━━━━━ Dataset content

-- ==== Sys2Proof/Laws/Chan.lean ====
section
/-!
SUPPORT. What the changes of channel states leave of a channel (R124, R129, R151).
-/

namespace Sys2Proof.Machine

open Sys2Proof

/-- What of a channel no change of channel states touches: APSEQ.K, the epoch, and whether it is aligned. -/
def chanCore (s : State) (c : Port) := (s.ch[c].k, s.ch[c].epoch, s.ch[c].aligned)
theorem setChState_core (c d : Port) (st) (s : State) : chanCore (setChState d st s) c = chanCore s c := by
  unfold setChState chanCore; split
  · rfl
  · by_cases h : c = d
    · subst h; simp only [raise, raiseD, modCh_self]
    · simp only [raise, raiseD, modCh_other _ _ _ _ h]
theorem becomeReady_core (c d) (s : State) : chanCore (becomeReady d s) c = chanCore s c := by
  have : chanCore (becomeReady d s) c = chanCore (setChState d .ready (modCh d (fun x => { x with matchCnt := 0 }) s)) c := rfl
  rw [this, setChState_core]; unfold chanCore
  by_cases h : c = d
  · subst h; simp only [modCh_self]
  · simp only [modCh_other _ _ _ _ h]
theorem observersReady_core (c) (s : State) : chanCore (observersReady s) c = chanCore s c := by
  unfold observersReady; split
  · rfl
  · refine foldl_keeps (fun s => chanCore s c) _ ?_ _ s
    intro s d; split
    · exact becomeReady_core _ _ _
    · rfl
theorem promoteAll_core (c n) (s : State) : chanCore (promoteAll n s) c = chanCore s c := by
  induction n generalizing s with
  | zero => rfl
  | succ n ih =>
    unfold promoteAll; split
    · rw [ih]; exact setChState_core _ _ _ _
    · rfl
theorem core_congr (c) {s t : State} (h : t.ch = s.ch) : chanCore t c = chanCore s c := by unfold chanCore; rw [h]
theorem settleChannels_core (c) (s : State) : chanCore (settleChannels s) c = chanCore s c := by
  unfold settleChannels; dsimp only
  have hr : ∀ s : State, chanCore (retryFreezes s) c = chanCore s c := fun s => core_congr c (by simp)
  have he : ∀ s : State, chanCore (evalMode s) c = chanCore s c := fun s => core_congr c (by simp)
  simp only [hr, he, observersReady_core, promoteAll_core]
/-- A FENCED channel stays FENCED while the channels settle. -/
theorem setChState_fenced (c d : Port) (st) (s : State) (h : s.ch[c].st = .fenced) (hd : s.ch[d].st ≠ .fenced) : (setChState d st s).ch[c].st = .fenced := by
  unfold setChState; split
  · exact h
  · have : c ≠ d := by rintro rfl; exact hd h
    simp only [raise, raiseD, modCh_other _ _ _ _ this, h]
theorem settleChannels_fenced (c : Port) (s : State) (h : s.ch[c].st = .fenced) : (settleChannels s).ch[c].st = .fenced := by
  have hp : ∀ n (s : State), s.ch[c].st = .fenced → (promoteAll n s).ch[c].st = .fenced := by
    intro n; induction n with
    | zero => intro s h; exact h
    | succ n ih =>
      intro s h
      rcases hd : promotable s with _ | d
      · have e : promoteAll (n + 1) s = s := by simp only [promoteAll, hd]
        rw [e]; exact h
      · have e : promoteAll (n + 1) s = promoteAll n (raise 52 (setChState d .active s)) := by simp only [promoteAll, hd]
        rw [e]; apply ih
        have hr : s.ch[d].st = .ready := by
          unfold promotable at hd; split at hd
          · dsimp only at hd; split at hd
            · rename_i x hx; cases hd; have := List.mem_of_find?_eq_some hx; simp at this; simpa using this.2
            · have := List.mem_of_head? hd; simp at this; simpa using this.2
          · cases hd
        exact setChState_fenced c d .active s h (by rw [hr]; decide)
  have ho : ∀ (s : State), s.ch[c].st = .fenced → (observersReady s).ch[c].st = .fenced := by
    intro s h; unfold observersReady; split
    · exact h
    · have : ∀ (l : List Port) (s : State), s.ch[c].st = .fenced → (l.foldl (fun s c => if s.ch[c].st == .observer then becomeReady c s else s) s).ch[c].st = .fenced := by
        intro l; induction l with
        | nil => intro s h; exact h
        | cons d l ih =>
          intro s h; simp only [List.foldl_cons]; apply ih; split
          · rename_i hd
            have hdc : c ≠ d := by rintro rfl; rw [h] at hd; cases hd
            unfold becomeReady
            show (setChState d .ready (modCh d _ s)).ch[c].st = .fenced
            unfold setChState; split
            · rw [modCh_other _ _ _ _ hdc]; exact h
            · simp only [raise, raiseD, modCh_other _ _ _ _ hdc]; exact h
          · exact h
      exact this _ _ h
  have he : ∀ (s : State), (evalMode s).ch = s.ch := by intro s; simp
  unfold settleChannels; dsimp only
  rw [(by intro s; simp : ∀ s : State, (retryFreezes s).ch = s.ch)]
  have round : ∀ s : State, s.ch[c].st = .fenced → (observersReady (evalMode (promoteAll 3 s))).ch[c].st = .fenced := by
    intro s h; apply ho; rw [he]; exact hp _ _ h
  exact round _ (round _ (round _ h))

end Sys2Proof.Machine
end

━━━━━━━━━━

**How to complete this task:** Where a line above holds the string "rintro", show that line.

**Result for this exercise:**
  · have : c ≠ d := by rintro rfl; exact hd h
            have hdc : c ≠ d := by rintro rfl; rw [h] at hd; cases hd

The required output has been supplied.